Saved entries:
-- ==== Sys2Proof/Machine/Frames.lean ====
section
/-! DEFINITION. The wire frames FRAME_NOTIFY, FRAME_POLL_REQ, FRAME_POLL_RSP (30 R303 to R305): formats, whose meaning is the
frame standing in the framer's buffer, as NOTIFY_SEND, POLL_EXCHANGE and a received response leave it (log entry 14). -/

namespace Sys2Proof.Machine

/-- FRAME_NOTIFY (30 R303): the frame in `TX_BUF[0..1]`, its length in `LINK_LEN`. -/
def execFrameNotify (mask : BitVec 4) (s : State) : Outcome := .next (loadFrame (notifyBytes s.cfg mask) s.cfg.notifyLen s)

/-- FRAME_POLL_REQ (30 R304): the frame in `TX_BUF[0..10]`, its length in `LINK_LEN`. -/
def execFramePollReq (s : State) : Outcome := .next (loadFrame (pollRequestBytes s.cfg) s.cfg.pollLen s)

/-- FRAME_POLL_RSP (30 R305): the response in `RX_BUF[0..10]`, accepted by POLL_ACCEPT. -/
def execFramePollRsp (ignored : BitVec 32) (check hi mid lo pos : Byte) (s : State) : Outcome :=
  .next (pollAccept { s with rxBuf := FrameBuf.fill s.rxBuf 0 (pollResponseBytes s.cfg ignored check hi mid lo pos) })

end Sys2Proof.Machine
end

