/-- The laws of the codec: the address bits never depend on the colour (40 R430), exactly one colour bit is set and the
reserved bits are clear (40 R431), and decoding a result cell gives back its address and its one line (40 R432). -/
def Obligations.CodecSeparatesAddressAndColour : Prop :=
  ∀ (row : BitVec 8) (h : Half) (c : Color) (s : State), row.toNat ≤ 31 →
    ∃ w v : Cell, exec (.encodeResult row h c) s = .next { s with ret := .cell w }
      ∧ exec (.encodeIdle row) s = .next { s with ret := .cell v }
      ∧ w.extractLsb' 0 4 = BitVec.ofNat 4 (row.toNat % 16) ∧ v.extractLsb' 0 4 = BitVec.ofNat 4 (row.toNat % 16)
      ∧ (∃ i, i < 6 ∧ w.getLsbD (4 + i) = true ∧ ∀ j, j < 6 → w.getLsbD (4 + j) = true → j = i)
      ∧ (∃ i, i < 6 ∧ v.getLsbD (4 + i) = true ∧ ∀ j, j < 6 → v.getLsbD (4 + j) = true → j = i)
      ∧ w.extractLsb' 10 6 = 0#6 ∧ v.extractLsb' 10 6 = 0#6
      ∧ exec (.decodeCell w) s =
        .next { s with ret := .lines ⟨BitVec.ofNat 4 (row.toNat % 16), 1#6 <<< (colourBit h c - 4)⟩ }

/-- The six legal cells: each returns the lines it drives and changes nothing else (30 R302, R310; that a cell pattern is
an operation of this form is log entry 13). -/
def Obligations.LegalCellsDriveOneColourLine : Prop :=
  ∀ (a : BitVec 4) (s : State),
    exec (.cellRedTop a) s = .next { s with ret := .lines { addr := a, rgb := 0b000001#6 } }
      ∧ exec (.cellGreenTop a) s = .next { s with ret := .lines { addr := a, rgb := 0b000010#6 } }
      ∧ exec (.cellBlueTop a) s = .next { s with ret := .lines { addr := a, rgb := 0b000100#6 } }
      ∧ exec (.cellRedBot a) s = .next { s with ret := .lines { addr := a, rgb := 0b001000#6 } }
      ∧ exec (.cellGreenBot a) s = .next { s with ret := .lines { addr := a, rgb := 0b010000#6 } }
      ∧ exec (.cellBlueBot a) s = .next { s with ret := .lines { addr := a, rgb := 0b100000#6 } }

/-! ## The wire frames -/

/-- The request frames: FRAME_NOTIFY puts `SYNC` and the mask in `TX_BUF[0..1]`, FRAME_POLL_REQ puts `SYNC`, `CMD_READY` and
nine zeros in `TX_BUF`, each with its length in `LINK_LEN`, and nothing else changes; by default they are `55 0m` and 2,
`55 10 00 ..` and 11 (30 R303, R304, 44 R730, R735; log entry 14). -/
def Obligations.RequestFramesStandInTxBuf : Prop :=
  (∀ (mask : BitVec 4) (s : State), exec (.frameNotify mask) s = .next { s with
      txBuf := (s.txBuf.set 0 s.cfg.sync).set 1 (0#4 ++ mask : BitVec 8), linkLen := s.cfg.notifyLen.bytes })
    ∧ (∀ s : State, exec .framePollReq s = .next { s with
      txBuf := #v[s.cfg.sync, s.cfg.cmdReady, 0#8, 0#8, 0#8, 0#8, 0#8, 0#8, 0#8, 0#8, 0#8]
      linkLen := s.cfg.pollLen.bytes })
    ∧ State.reset.cfg.sync = 0x55#8 ∧ State.reset.cfg.cmdReady = 0x10#8 ∧ State.reset.cfg.notifyLen.bytes = 2#4
    ∧ State.reset.cfg.pollLen.bytes = 11#4

/-- The response frame: FRAME_POLL_RSP puts its bytes in `RX_BUF` and is accepted, its bitfield big-endian, bytes 0 to 3
having no effect on the held registers (30 R305, R306, 20 R205; log entry 14). -/
def Obligations.ResponseFrameIsAccepted : Prop :=
  ∀ (x : BitVec 32) (check hi mid lo pos : Byte) (s : State), exec (.framePollRsp x check hi mid lo pos) s =
    .next { s with
      rxBuf := #v[x.extractLsb' 24 8, x.extractLsb' 16 8, x.extractLsb' 8 8, x.extractLsb' 0 8, s.cfg.sync, s.cfg.cmdReady,
        check, hi, mid, lo, pos]
      heldCheck := check
      heldBits := (hi.setWidth 24 <<< 16) ||| (mid.setWidth 24 <<< 8) ||| lo.setWidth 24
      heldPos := pos }

/-! ## The frame buffer -/

/-- FB_SET writes one cell, or raises `ROW_RANGE` or `COL_RANGE`; writing what the cell holds changes nothing (41 R450). -/
def Obligations.FbSetWritesOneCell : Prop :=
  ∀ (row col : BitVec 8) (w : Cell) (s : State), Memory.wf s.fb = true →
    if 31 < row.toNat then exec (.fbSet row col w) s = .next (raiseFault 1#4 s)
    else if 31 < col.toNat then exec (.fbSet row col w) s = .next (raiseFault 2#4 s)
    else ∃ m : Memory, exec (.fbSet row col w) s = .next { s with fb := m } ∧ Memory.wf m = true
      ∧ (∀ a, Memory.read m a = if a = row.toNat * 32 + col.toNat then w else Memory.read s.fb a)
      ∧ (Memory.read s.fb (row.toNat * 32 + col.toNat) = w → m = s.fb)

/-- FB_READ returns the cell at `row × 32 + col` (41 R451), the last value written there (20 R229). -/
def Obligations.FbReadReturnsLastWrite : Prop :=
  (∀ (row col : BitVec 5) (s : State),
      exec (.fbRead row col) s = .next { s with ret := .cell (Memory.read s.fb (row.toNat * 32 + col.toNat)) })
    ∧ ∀ (row col : BitVec 5) (w : Cell) (s : State), Memory.wf s.fb = true →
      ∃ t, exec (.fbSet (row.setWidth 8) (col.setWidth 8) w) s = .next t
        ∧ exec (.fbRead row col) t = .next { t with ret := .cell w }

/-- FB_RESET_TO_IDLE fills every cell with its row's idle encoding, whatever the buffer held (41 R452, R454). -/
def Obligations.ResetToIdleFillsTheFrame : Prop :=
  ∀ s : State, Memory.wf s.fb = true →
    ∃ m : Memory, exec .fbResetToIdle s = .next { s with fb := m } ∧ Memory.wf m = true
      ∧ (∀ row col, row < 32 → col < 32 → Memory.read m (row * 32 + col) = idleCell row)
      ∧ ∀ s' : State, Memory.wf s'.fb = true → exec .fbResetToIdle s' = .next { s' with fb := m }

/-- INIT fills the frame buffer with the idle pattern, counts `INIT_IDX` to 1023 and goes on to SELECT; no output changes
(70 R1002). -/
def Obligations.InitFillsTheFrameAndSelects : Prop :=
  ∀ s : State, Memory.wf s.fb = true →
    ∃ m : Memory, exec .init s = .next { s with fb := m, initIdx := 1023#10, phase := 0b001#3 } ∧ Memory.wf m = true
      ∧ ∀ row col, row < 32 → col < 32 → Memory.read m (row * 32 + col) = idleCell row

/-- FB_SETs to distinct cells leave one buffer, in whatever order they run (41 R453). -/
def Obligations.FbSetOrderIsImmaterial : Prop :=
  ∀ (l l' : List (BitVec 8 × BitVec 8 × Cell)) (s : State), Memory.wf s.fb = true →
    (∀ p ∈ l, p.1.toNat ≤ 31 ∧ p.2.1.toNat ≤ 31) → (l.map fun p => (p.1, p.2.1)).Nodup → l.Perm l' →
    ∃ m : Memory, afterFbSets l s = .next { s with fb := m } ∧ afterFbSets l' s = .next { s with fb := m }

/-! ## The mapper -/

/-- RESULT_OF returns Pass (1) for a bit that is 1 and Fail (0) for a bit that is 0, and raises `SENSOR_RANGE` above 23 (42
R501). -/
def Obligations.ResultOfReadsTheSensorBit : Prop :=
  ∀ (bits : BitVec 24) (k : BitVec 5) (s : State), exec (.resultOf bits k) s =
    .next (if k.toNat ≤ 23 then { s with ret := .result (if bits.getLsbD k.toNat = true then 1#2 else 0#2) }
      else raiseFault 3#4 s)

/-- COLOR_OF: red for a Fail that is reached, green for a Pass that is reached, else blue, `RESULT` codes 2 and 3 among
them; the compare is of unsigned 8-bit numbers (42 R502). -/
def Obligations.ColorOfDecidesByReach : Prop :=
  ∀ (result : ResultCode) (k : BitVec 5) (pos : Byte) (s : State), exec (.colorOf result k pos) s =
    .next { s with ret := .color (if result = 0#2 ∧ k.toNat ≤ pos.toNat then .red
      else if result = 1#2 ∧ k.toNat ≤ pos.toNat then .green else .blue) }

/-- MAP_APPLY paints the 12 cells of the sensor's region in one colour, the cell variant being that of the row's half, and
no other cell; above 23 it raises `SENSOR_RANGE` (42 R503). -/
def Obligations.MapApplyPaintsTheRegion : Prop :=
  ∀ (k : BitVec 5) (result : ResultCode) (pos : Byte) (s : State), Memory.wf s.fb = true →
    if 23 < k.toNat then exec (.mapApply k result pos) s = .next (raiseFault 3#4 s)
    else ∃ m : Memory, exec (.mapApply k result pos) s = .next { s with fb := m } ∧ Memory.wf m = true
      ∧ ∀ row col, row < 32 → col < 32 → Memory.read m (row * 32 + col) =
        if (regionOf s.cfg.regionTable k.toNat).baseRow.toNat ≤ row
            ∧ row ≤ (regionOf s.cfg.regionTable k.toNat).baseRow.toNat + 3
            ∧ (regionOf s.cfg.regionTable k.toNat).baseCol.toNat ≤ col
            ∧ col ≤ (regionOf s.cfg.regionTable k.toNat).baseCol.toNat + 2
        then resultCell row (halfOf row) (colorOfResult result k pos) else Memory.read s.fb (row * 32 + col)

/-- Not reached dominates: below the sensor's index the region is painted blue for Fail and for Pass (42 R506); from it on,
Fail paints red and Pass paints green (42 R507). -/
def Obligations.ReachDecidesThePaint : Prop :=
  ∀ (k : BitVec 5) (pos : Byte) (s : State), k.toNat ≤ 23 → Memory.wf s.fb = true →
    ∃ f p : Memory, exec (.mapApply k 0#2 pos) s = .next { s with fb := f }
      ∧ exec (.mapApply k 1#2 pos) s = .next { s with fb := p }
      ∧ ∀ row col, (regionOf s.cfg.regionTable k.toNat).contains row col = true →
        Memory.read f (row * 32 + col) = resultCell row (halfOf row) (if pos.toNat < k.toNat then .blue else .red)
          ∧ Memory.read p (row * 32 + col) = resultCell row (halfOf row) (if pos.toNat < k.toNat then .blue else .green)

/-- MAP_ALL paints all 24 regions from the held registers, leaves every cell outside them, ends with `MAP_S` at 23 and goes
on to SCAN; nothing else changes (42 R504). -/
def Obligations.MapAllPaintsEveryRegion : Prop :=
  ∀ s : State, Memory.wf s.fb = true →
    ∃ m : Memory, exec .mapAll s = .next { s with fb := m, mapS := 23#5, phase := 0b101#3 } ∧ Memory.wf m = true
      ∧ ∀ row col, row < 32 → col < 32 →
        (∀ k, k < 24 → (regionOf s.cfg.regionTable k).contains row col = true →
          Memory.read m (row * 32 + col) = resultCell row (halfOf row)
            (colorOfResult (if s.heldBits.getLsbD k = true then 1#2 else 0#2) (BitVec.ofNat 5 k) s.heldPos))
        ∧ (¬ inRegion s.cfg.regionTable row col → Memory.read m (row * 32 + col) = Memory.read s.fb (row * 32 + col))

/-- After INIT and any number of MAP_ALLs the frame is the render of the registers as they stood at the last one, and the
cells outside every region stay idle (42 R505). -/
def Obligations.MapAllsRenderTheLastResults : Prop :=
  ∀ (s : State) (l : List (BitVec 24 × Byte)) (bits : BitVec 24) (pos : Byte), Memory.wf s.fb = true →
    ∃ t u v : State, exec .init s = .next t ∧ afterMapAlls l t = .next u ∧ afterMapAlls (l ++ [(bits, pos)]) t = .next v
      ∧ (∀ row col, row < 32 → col < 32 → ¬ inRegion s.cfg.regionTable row col →
        Memory.read u.fb (row * 32 + col) = idleCell row)
      ∧ ∀ a, a < 1024 → Memory.read v.fb a = render s.cfg.regionTable bits pos a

■ **About this exercise**: In the data above, find the line with "(41 R450). -/" and the line with "w → m = s.fb)". Retype both, plus every line between them, exactly.

■ **Output for this task**:
/-- FB_SET writes one cell, or raises `ROW_RANGE` or `COL_RANGE`; writing what the cell holds changes nothing (41 R450). -/
def Obligations.FbSetWritesOneCell : Prop :=
  ∀ (row col : BitVec 8) (w : Cell) (s : State), Memory.wf s.fb = true →
    if 31 < row.toNat then exec (.fbSet row col w) s = .next (raiseFault 1#4 s)
    else if 31 < col.toNat then exec (.fbSet row col w) s = .next (raiseFault 2#4 s)
    else ∃ m : Memory, exec (.fbSet row col w) s = .next { s with fb := m } ∧ Memory.wf m = true
      ∧ (∀ a, Memory.read m a = if a = row.toNat * 32 + col.toNat then w else Memory.read s.fb a)
      ∧ (Memory.read s.fb (row.toNat * 32 + col.toNat) = w → m = s.fb)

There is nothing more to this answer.